I don't even want to think of thevolunteers who did all the cooking.
When the wind picked up and the smoke cleared for a second I was able to see the actual humans bent over the pit:
Sparkles-the-Rescue-Cat (Fiona's most frequent alter ego) was excited about getting to sink her teeth into some chicken.
And for $8 ($7 if you planned and got advance tickets) you got:
Half a chicken (which you can see she is already decimating), radishes, a pile of really good coleslaw (which I will attempt to reproduce tonight and post the recipe if I am successful), potato chips, roll and butter and soda, ice tea or water. The dark meat of the chicken was fantastic, the white meat was a little dry, but better that than an undercooked chicken. The food safety geek in me was happy to hear the announcer say that they use an instant read thermometer to temp test every chicken before it is served--with approx 14,000 dinners, that is a busy thermometer.
I was amazed by the efficiency of the operation. We waited for about 10 minutes in one (smoky) fast moving line outside the gates to get our tickets but once inside we went through the food line immediately and were sitting down at a table before a) any of the kids started to complain and b) we lost them in the crowds.
The proceeds of the Chicken Broil go to building playgrounds in the town--and I wish I had remembered to take a picture of the playground the kids managed to drag their full bellies to after dinner called the "Chi Bro Playground" whose name clearly tells you who paid for the place.
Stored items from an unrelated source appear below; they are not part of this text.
section
/-! SUPPORT. The byte lanes of an encoded WRITE (`20_memory.md` R65, `30_encoding.md` R95): each row puts its chunk on DATA
with `packBytes`, whose value is below 256 to the number of bytes. -/

namespace Sys2Proof.Machine

/-- Above its bytes a packed operand is zero (R65). -/
theorem packBytes_zero_above (bytes : List Byte) (j : Nat) (h : 8 * bytes.length ≤ j) :
    (packBytes bytes).getLsbD j = false := by
  have hlt : (packBytes bytes).toNat < 2 ^ j :=
    calc (packBytes bytes).toNat
      _ ≤ leNat bytes := by simpa [packBytes, leWord] using Nat.mod_le _ _
      _ < 256 ^ bytes.length := leNat_lt bytes
      _ = 2 ^ (8 * bytes.length) := (Nat.pow_mul 2 8 bytes.length).symm
      _ ≤ 2 ^ j := Nat.pow_le_pow_right (by decide) h
  exact Nat.testBit_lt_two_pow hlt

/-- DATA of an encoded WRITE is its chunk, packed, in each of the three rows (R95). -/
theorem encode_write_data (chunk : List Byte) {row : List Byte → Instr}
    (hrow : row ∈ [Instr.writeH32, Instr.writeX86, Instr.writeX64]) :
    (encode (row chunk)).data = packBytes chunk := by
  simp only [List.mem_cons, List.not_mem_nil, or_false] at hrow
  rcases hrow with rfl | rfl | rfl <;> rfl

/-- Settles O7: DATA of each WRITE row is the packed chunk, whose bytes and upper bits are known. -/
theorem encodedChunkOnByteLanes : Obligations.EncodedChunkOnByteLanes := by
  intro chunk hlen row hrow
  rw [encode_write_data chunk hrow]
  exact ⟨packBytes_byte chunk hlen, packBytes_zero_above chunk⟩

end Sys2Proof.Machine
end

section
/-! SUPPORT. The decoder against the encoder and against R90 (`30_encoding.md` R83-R94): a command is decoded from exactly
its own word, with its operand read from DATA; and the words some command has are the legal ones. -/

namespace Sys2Proof.Machine

open Sys2Proof.Safety

/-- The operand of a command is the one R87 and R88 read from `data`; the other commands ignore `data` (R89). -/
def OperandFrom (data : Data) : Instr → Prop
  | .initH32 seed | .initX86 seed => seed = seed32 data
  | .initX64 seed => seed = seed64 data
  | .writeH32 chunk | .writeX86 chunk | .writeX64 chunk => chunk = chunkOf data chunk.length
  | .nop | .finishH32 | .finishX86 | .finishX64 | .statusH32 | .statusX86 | .statusX64 => True

/-- A command read by a row has the row's word, is well formed, and has its operand from DATA. -/
theorem encode_of_decodeRow {op eng nb : Nat} {data : Data} {i : Instr} (h : decodeRow op eng nb data = .instr i) :
    (encode i).cmd = cmdWord op eng nb ∧ i.wellFormed = true ∧ OperandFrom data i := by
  rcases (decodeRow_iff op eng nb data i).mp h with nop | init | write | finish | status
  · obtain ⟨rfl, rfl, rfl, rfl⟩ := nop
    exact ⟨rfl, rfl, trivial⟩
  · obtain ⟨rfl, rfl, ⟨rfl, rfl⟩ | ⟨rfl, rfl⟩ | ⟨rfl, rfl⟩⟩ := init <;> exact ⟨rfl, rfl, rfl⟩
  · obtain ⟨rfl, hnb, ⟨rfl, rfl⟩ | ⟨rfl, rfl⟩ | ⟨rfl, rfl⟩⟩ := write <;>
      simpa [encode, Instr.wellFormed, OperandFrom, Config.maxChunk] using hnb
  · obtain ⟨rfl, rfl, ⟨rfl, rfl⟩ | ⟨rfl, rfl⟩ | ⟨rfl, rfl⟩⟩ := finish <;> exact ⟨rfl, rfl, trivial⟩
  · obtain ⟨rfl, rfl, ⟨rfl, rfl⟩ | ⟨rfl, rfl⟩ | ⟨rfl, rfl⟩⟩ := status <;> exact ⟨rfl, rfl, trivial⟩

/-- A request with a command's own word and operand is read as that command. -/
theorem decode_of_encode_cmd {r : Request} {i : Instr} (hcmd : r.cmd = (encode i).cmd) (hwf : i.wellFormed = true)
    (hop : OperandFrom r.data i) : decode r = .instr i := by
  obtain ⟨cmd, data⟩ := r
  dsimp only at hcmd hop
  subst hcmd
  cases i
  case writeH32 chunk | writeX86 chunk | writeX64 chunk =>
    have hlen : chunk.length ≤ 16 := of_decide_eq_true hwf
    rw [encode, decode_cmdWord _ _ _ _ (by decide) (by decide) (by omega), decodeRow, withChunk_iff, ← hop]
    exact ⟨hlen, rfl⟩
  case initH32 | initX86 | initX64 =>
    cases hop
    exact decode_cmdWord 1 _ 0 data (by decide) (by decide) (by decide)
  all_goals exact decode_cmdWord _ _ 0 data (by decide) (by decide) (by decide)

/-- The decoder, said once: a command is read from exactly the requests with its word and its operand (R93). -/
theorem decode_instr_iff {r : Request} {i : Instr} :
    decode r = .instr i ↔ r.cmd = (encode i).cmd ∧ i.wellFormed = true ∧ OperandFrom r.data i := by
  constructor
  · intro h
    obtain ⟨h1, h0, hrow⟩ := (decode_iff r i).mp h
    obtain ⟨hcmd, hwf, hop⟩ := encode_of_decodeRow hrow
    exact ⟨(hcmd.trans (cmdWord_fields r.cmd h0 h1)).symm, hwf, hop⟩
  · rintro ⟨hcmd, hwf, hop⟩
    exact decode_of_encode_cmd hcmd hwf hop

/-- Settles O2: the word and the bound are two of the three parts of what the decoder reads. -/
theorem decodedCommandEncodesToItsWord : Obligations.DecodedCommandEncodesToItsWord := by
  intro r i h
  obtain ⟨hcmd, hwf, -⟩ := decode_instr_iff.mp h
  exact ⟨hwf, hcmd.symm⟩

/-- A byte list is a chunk of DATA exactly when each byte is on its lane (R87). -/
theorem eq_chunkOf_iff (data : Data) (chunk : List Byte) :
    chunk = chunkOf data chunk.length ↔ ∀ j < chunk.length, chunk[j]? = some (data.extractLsb' (8 * j) 8) := by
  constructor
  · intro h j hj
    rw [h]
    simp [chunkOf, hj]
  · intro h
    apply List.ext_getElem (chunkOf_length data chunk.length).symm
    intro j hj _
    simpa [chunkOf, hj] using h j hj

/-- The word of a WRITE as R93 lists it: the row's constant, and NB from bit 8. -/
theorem cmdWord_write (eng nb : Nat) : cmdWord 2 eng nb = BitVec.ofNat 32 (2 + 16 * eng + nb * 0x100) := by
  rw [cmdWord, Nat.mul_comm 256]
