-- ==== Sys2Proof/Machine/Step.lean ====
section
/-! DEFINITION. One step of the machine: the next input is taken and acted on. -/

namespace Sys2Proof.Machine

open Sys2Proof

/-- One step. With no input pending the block "is `Idle` and does nothing" (70_reset_and_hazards.md R323;
log 34). A caller's bytes that are none of the seven host operations, and bytes that are no instruction at all, are
`REF_UNKNOWN_OP` (60_exceptions.md R286). -/
def step (s : State) : Host.Outcome State Fault Refusal :=
  match s.inbox with
  | [] => .next s
  | .boardSetup :: _ => .next s.taken.boardSetup
  | .wire e :: _ => .next (s.taken.wireEvent e)
  | .call bytes :: _ =>
    match decodeCaller s.cfg.opcodes bytes with
    | .ok i => exec i s.taken
    | .error why => .refused (.unknownOp why)
  | .instr bytes :: _ =>
    match decode s.cfg.opcodes bytes with
    | .ok i => exec i s.taken
    | .error why => .refused (.unknownOp why)

/-- The state whose next step runs the instruction of `nbits` bits `w`, numbered as
spec/opcode_table.json numbers them: its bytes stand first in `inbox` (log 11). -/
def State.withFetchWord (s : State) (nbits w : Nat) : State := s.withInstr (tableBytes nbits w)

end Sys2Proof.Machine
end

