-- ==== Sys2Proof/Laws/Strokes.lean ====
section
/-! SUPPORT. Pixel streams at the receiver: which cells a stream paints and where it leaves the write pointer
(46_receiver.md R254, R255, R262), and that a receiver stays between operations (R261). -/

namespace Sys2Proof.Machine

open Sys2Proof

/-! ### The pointer after `k` pixels -/

theorem colour_bytes (c : Colour) : colourHi c ++ colourLo c = c := by
  unfold colourHi colourLo
  apply BitVec.eq_of_getLsbD_eq
  intro i hi
  simp only [BitVec.getLsbD_append, BitVec.getLsbD_setWidth, BitVec.getLsbD_and, BitVec.getLsbD_ushiftRight]
  by_cases h : i < 8
  · have : (0xFF : Colour).getLsbD i = true := by
      have : ∀ j : Fin 8, (0xFF : Colour).getLsbD j = true := by decide
      exact this ⟨i, h⟩
    simp only [decide_eq_true h, Bool.true_and]
    rw [if_pos h]
    exact (congrArg (c.getLsbD i && ·) this).trans (Bool.and_true _)
  · have h8 : 8 + (i - 8) = i := by omega
    simp [h, h8]
    omega

theorem divMod_succ {w k : Nat} (hw : 0 < w) :
    (k % w + 1 < w ∧ (k + 1) % w = k % w + 1 ∧ (k + 1) / w = k / w) ∨
      (k % w + 1 = w ∧ (k + 1) % w = 0 ∧ (k + 1) / w = k / w + 1) := by
  have h1 := Nat.div_add_mod k w
  have h2 := Nat.mod_lt k hw
  rcases Nat.lt_or_ge (k % w + 1) w with h | h
  · left
    have e : k + 1 = (k % w + 1) + w * (k / w) := by omega
    refine ⟨h, ?_, ?_⟩
    · rw [e, Nat.add_mul_mod_self_left, Nat.mod_eq_of_lt h]
    · rw [e, Nat.add_mul_div_left _ _ hw, Nat.div_eq_of_lt h, Nat.zero_add]
  · right
    have e : k + 1 = w * (k / w + 1) := by rw [Nat.mul_add]; omega
    refine ⟨by omega, ?_, ?_⟩
    · rw [e, Nat.mul_mod_right]
    · rw [e, Nat.mul_div_cancel_left _ hw]

/-- After `k` pixels of colour `v` from the open window of `a`: the pointer stands at the `k`-th cell in
row-major order, wrapping, and the cells passed hold `v`. -/
def Rx.Stroke (a : Rx) (x1 y1 x2 y2 : Byte) (v : Colour) (k : Nat) (rx : Rx) : Prop :=
  ∃ fb pc pr, rx = { a.opened x1 y1 x2 y2 with fb := fb, pc := some pc, pr := some pr } ∧
    pc.toNat = x1.toNat + k % (x2.toNat - x1.toNat + 1) ∧
    pr.toNat = y1.toNat + k / (x2.toNat - x1.toNat + 1) % (y2.toNat - y1.toNat + 1) ∧
    ∀ r q, q < 65536 → Memory.read fb r q =
      if ∃ m, m < k ∧ r = y1.toNat + m / (x2.toNat - x1.toNat + 1) % (y2.toNat - y1.toNat + 1) ∧
          q = x1.toNat + m % (x2.toNat - x1.toNat + 1) then some v
      else Memory.read a.fb r q

theorem Rx.Stroke.zero (a : Rx) (x1 y1 x2 y2 : Byte) (v : Colour) :
    a.Stroke x1 y1 x2 y2 v 0 (a.opened x1 y1 x2 y2) := by
  refine ⟨a.fb, x1.setWidth 16, y1.setWidth 16, rfl, ?_, ?_, ?_⟩
  · simp only [BitVec.toNat_setWidth, Nat.zero_mod, Nat.add_zero]; have := x1.isLt; omega
  · simp only [BitVec.toNat_setWidth, Nat.zero_mod, Nat.zero_div, Nat.add_zero]; have := y1.isLt; omega
  · intro r q _
    rw [if_neg]
    rintro ⟨m, hm, -⟩
    omega

theorem Rx.Stroke.awake {a rx : Rx} {x1 y1 x2 y2 : Byte} {v : Colour} {k : Nat} (ha : a.Awake)
    (h : a.Stroke x1 y1 x2 y2 v k rx) : rx.Awake := by
  obtain ⟨fb, pc, pr, rfl, -⟩ := h; exact ha

/-- One pixel more. -/
theorem Rx.Stroke.pixel {c : Config} {a rx : Rx} {x1 y1 x2 y2 : Byte} {v : Colour} {k : Nat}
    (hw : WindowInArea c x1 y1 x2 y2) (h : a.Stroke x1 y1 x2 y2 v k rx) :
    a.Stroke x1 y1 x2 y2 v (k + 1) (({ rx with hi := .byte (colourHi v) } : Rx).pixel c v) := by
  obtain ⟨fb, pc, pr, rfl, hc, hr, hread⟩ := h
  obtain ⟨wx, wy, wc, wr⟩ := hw
  have wx' : x1.toNat ≤ x2.toNat := wx
  have wy' : y1.toNat ≤ y2.toNat := wy
  have bx := x2.isLt
  have by' := y2.isLt
  have hW : 0 < x2.toNat - x1.toNat + 1 := by omega
  have hH : 0 < y2.toNat - y1.toNat + 1 := by omega
  have m1 := Nat.mod_lt k hW
  have m2 := Nat.mod_lt (k / (x2.toNat - x1.toNat + 1)) hH
  have hin : pc.toNat < c.ramCols ∧ pr.toNat < c.ramRows := by omega
  unfold Rx.pixel
  simp only [hin, and_self, if_true]
  have hread' : ∀ r q, q < 65536 → Memory.read (Memory.write fb pr.toNat pc.toNat v) r q =
      if ∃ m, m < k + 1 ∧ r = y1.toNat + m / (x2.toNat - x1.toNat + 1) % (y2.toNat - y1.toNat + 1) ∧
          q = x1.toNat + m % (x2.toNat - x1.toNat + 1) then some v
      else Memory.read a.fb r q := by
    intro r q hq
    by_cases he : r = pr.toNat ∧ q = pc.toNat
    · rw [he.1, he.2, Memory.read_write_same, if_pos ⟨k, by omega, hr, hc⟩]
    · rw [Memory.read_write_other _ _ pc.isLt hq he, hread r q hq]
      congr 1
      apply propext
      constructor
      · rintro ⟨m, h1, h2⟩; exact ⟨m, by omega, h2⟩
      · rintro ⟨m, h1, h2, h3⟩
        refine ⟨m, ?_, h2, h3⟩
        rcases Nat.lt_or_ge m k with h | h
        · exact h
        · have : m = k := by omega
          subst this
          exact absurd ⟨by rw [h2, hr], by rw [h3, hc]⟩ he
  have e1 : (x1.setWidth 16 : Addr).toNat = x1.toNat := by
    rw [BitVec.toNat_setWidth]; have := x1.isLt; omega
  have e2 : (x2.setWidth 16 : Addr).toNat = x2.toNat := by rw [BitVec.toNat_setWidth]; omega
  have e3 : (y1.setWidth 16 : Addr).toNat = y1.toNat := by
    rw [BitVec.toNat_setWidth]; have := y1.isLt; omega
  have e4 : (y2.setWidth 16 : Addr).toNat = y2.toNat := by rw [BitVec.toNat_setWidth]; omega
  simp only [Rx.advance, Rx.opened]
  rcases divMod_succ (k := k) hW with ⟨d1, d2, d3⟩ | ⟨d1, d2, d3⟩
  · have hlt : pc < x2.setWidth 16 := by rw [BitVec.lt_def, e2]; omega
    rw [if_pos hlt]
    refine ⟨_, _, _, rfl, ?_, ?_, hread'⟩
    · rw [d2, BitVec.toNat_add]; simp; omega
    · rw [d3]; exact hr
  · have hge : ¬pc < x2.setWidth 16 := by rw [BitVec.lt_def, e2]; omega
    rw [if_neg hge]
    refine ⟨_, _, _, rfl, ?_, ?_, hread'⟩
    · rw [d2, e1]; rfl
    · rw [d3]
      rcases divMod_succ (k := k / (x2.toNat - x1.toNat + 1)) hH with ⟨f1, f2, f3⟩ | ⟨f1, f2, f3⟩
      · have hlt : pr < y2.setWidth 16 := by rw [BitVec.lt_def, e4]; omega
        rw [if_pos hlt, f2, BitVec.toNat_add]; simp; omega
      · have hge : ¬pr < y2.setWidth 16 := by rw [BitVec.lt_def, e4]; omega
        rw [if_neg hge, f2, e3]; rfl

theorem Rx.Stroke.stable {a : Rx} (ha : a.Awake) (c : Config) (x1 y1 x2 y2 : Byte) (v : Colour) (k : Nat) :
    Rx.WaitStable c (a.Stroke x1 y1 x2 y2 v k) := fun rx h => by
  rw [(h.awake ha).wait]; exact h

/-- The receiver with the first byte of a pixel pending. -/
def Rx.HalfStroke (a : Rx) (x1 y1 x2 y2 : Byte) (v : Colour) (k : Nat) (rx : Rx) : Prop :=
  ∃ r, a.Stroke x1 y1 x2 y2 v k r ∧ rx = { r with hi := .byte (colourHi v) }

theorem Rx.HalfStroke.stable {a : Rx} (ha : a.Awake) (c : Config) (x1 y1 x2 y2 : Byte) (v : Colour) (k : Nat) :
    Rx.WaitStable c (a.HalfStroke x1 y1 x2 y2 v k) := by
  rintro _ ⟨r, h, rfl⟩
  have : ({ r with hi := .byte (colourHi v) } : Rx).Awake := (show r.Awake from h.awake ha)
  rw [this.wait]; exact ⟨r, h, rfl⟩

theorem Rx.Stroke.high {c : Config} {a rx : Rx} {x1 y1 x2 y2 : Byte} {v : Colour} {k : Nat} (ha : a.Awake)
    (h : a.Stroke x1 y1 x2 y2 v k rx) :
    a.HalfStroke x1 y1 x2 y2 v k (rx.receive c (.dat (colourHi v))) := by
  refine ⟨rx, h, ?_⟩
  have haw := h.awake ha
  obtain ⟨fb, pc, pr, rfl, -⟩ := h
  rw [Rx.receive_dat c haw (by simp [Rx.opened])]
  rfl

theorem Rx.HalfStroke.low {c : Config} {a rx : Rx} {x1 y1 x2 y2 : Byte} {v : Colour} {k : Nat} (ha : a.Awake)
    (hw : WindowInArea c x1 y1 x2 y2) (h : a.HalfStroke x1 y1 x2 y2 v k rx) :
    a.Stroke x1 y1 x2 y2 v (k + 1) (rx.receive c (.dat (colourLo v))) := by
  obtain ⟨r, hr, rfl⟩ := h
  have haw : ({ r with hi := .byte (colourHi v) } : Rx).Awake := (show r.Awake from hr.awake ha)
  have hp := hr.pixel hw
  obtain ⟨fb, pc, pr, rfl, -⟩ := hr
  rw [Rx.receive_dat c haw (by simp [Rx.opened])]
  simp only [Rx.dataReady, Rx.opened, Rx.pixelByte, colour_bytes]
  exact hp

/-- A stream of `n` pixels (43_pixel.md R161). -/
theorem Leads.stream {c : Config} {a : Rx} {x1 y1 x2 y2 : Byte} (v : Colour) (ha : a.Awake)
    (hw : WindowInArea c x1 y1 x2 y2) (k n : Nat) :
    Leads c (a.Stroke x1 y1 x2 y2 v k)
      (List.replicate n [FrameEvent.dat (colourHi v), .dat (colourLo v)]).flatten
      (a.Stroke x1 y1 x2 y2 v (k + n)) := by
  induction n generalizing k with
  | zero => exact .nil (Rx.Stroke.stable ha c _ _ _ _ _ _)
  | succ n ih =>
    rw [List.replicate_succ, List.flatten_cons]
    have e : k + (n + 1) = (k + 1) + n := by omega
    rw [e]
    exact .cons (Rx.Stroke.stable ha c _ _ _ _ _ _) (fun _ h => h.high ha)
      (.cons (Rx.HalfStroke.stable ha c _ _ _ _ _ _) (fun _ h => h.low ha hw) (ih (k + 1)))

/-- The stream frame of `write_pixels` (R161). -/
theorem Leads.streamFrame {c : Config} {a : Rx} {x1 y1 x2 y2 : Byte} (v : Colour) (ha : a.Awake)
    (hw : WindowInArea c x1 y1 x2 y2) (k n : Nat) :
    Leads c (a.Stroke x1 y1 x2 y2 v k) (Sys2Proof.Machine.streamFrame v n) (a.Stroke x1 y1 x2 y2 v (k + n)) :=
  have st := fun m => Rx.Stroke.stable ha c x1 y1 x2 y2 v m
  (Leads.fall (st k) (Leads.stream v ha hw k n)).append (.rise (st _) (.nil (st _)))

/-- The two data frames of `draw_pixel` (R164). -/
theorem Leads.pixelFrames {c : Config} {a : Rx} {x1 y1 x2 y2 : Byte} (v : Colour) (ha : a.Awake)
    (hw : WindowInArea c x1 y1 x2 y2) (k : Nat) :
    Leads c (a.Stroke x1 y1 x2 y2 v k) (dataFrame (colourHi v) ++ dataFrame (colourLo v))
      (a.Stroke x1 y1 x2 y2 v (k + 1)) := by
  have s0 := Rx.Stroke.stable ha c x1 y1 x2 y2 v k
  have s1 := Rx.HalfStroke.stable ha c x1 y1 x2 y2 v k
  have s2 := Rx.Stroke.stable ha c x1 y1 x2 y2 v (k + 1)
  exact .append (.fall s0 (.cons s0 (fun _ h => h.high ha) (.rise s1 (.nil s1))))
    (.fall s1 (.cons s1 (fun _ h => h.low ha hw) (.rise s2 (.nil s2))))

/-- A window the area holds opens. -/
theorem Rx.windowed_opened {c : Config} {a : Rx} {x1 y1 x2 y2 : Byte} (hw : WindowInArea c x1 y1 x2 y2)
    (hf : a.colmod = some c.colmod16bpp) : a.windowed c x1 y1 x2 y2 = a.opened x1 y1 x2 y2 := by
  obtain ⟨wx, wy, wc, wr⟩ := hw
  have wx' : x1.toNat ≤ x2.toNat := wx
  have wy' : y1.toNat ≤ y2.toNat := wy
  have e : ∀ b : Byte, (b.setWidth 16 : Addr).toNat = b.toNat := fun b => by
    rw [BitVec.toNat_setWidth]; have := b.isLt; omega
  unfold Rx.windowed badWindow
  rw [if_neg, if_pos hf]
  simp only [Bool.or_eq_true, decide_eq_true_eq, BitVec.lt_def, e]
  omega

/-- A window the area does not hold, or that is inverted, does not open (R253). -/
theorem badWindow_iff (c : Config) (x1 y1 x2 y2 : Byte) :
    badWindow c (x1.setWidth 16) (x2.setWidth 16) (y1.setWidth 16) (y2.setWidth 16) = false ↔
      WindowInArea c x1 y1 x2 y2 := by
  have e : ∀ b : Byte, (b.setWidth 16 : Addr).toNat = b.toNat := fun b => by
    rw [BitVec.toNat_setWidth]; have := b.isLt; omega
  unfold badWindow WindowInArea
  simp only [Bool.or_eq_false_iff, decide_eq_false_iff_not, BitVec.lt_def, BitVec.le_def, e]
  omega

end Sys2Proof.Machine
end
They had taken some pretty standard playground equipment but had customized it with panels on the sides which transformed the structures into a huge fire engine and a police car. The actual equipment was pretty basic--tubes, slides, fireman poles, platforms and steering wheels--but by decorating the thing with the panels it opened up a great level of imaginative play to be mixed with the standard crazy kid-at-a-playground energy. I heard one mom whose kids were playing in the back of the police car happily telling her kids they were dangerous criminals and she was taking them to jail, which would make a nice change from my kids repeatedly threatening to take me to jail...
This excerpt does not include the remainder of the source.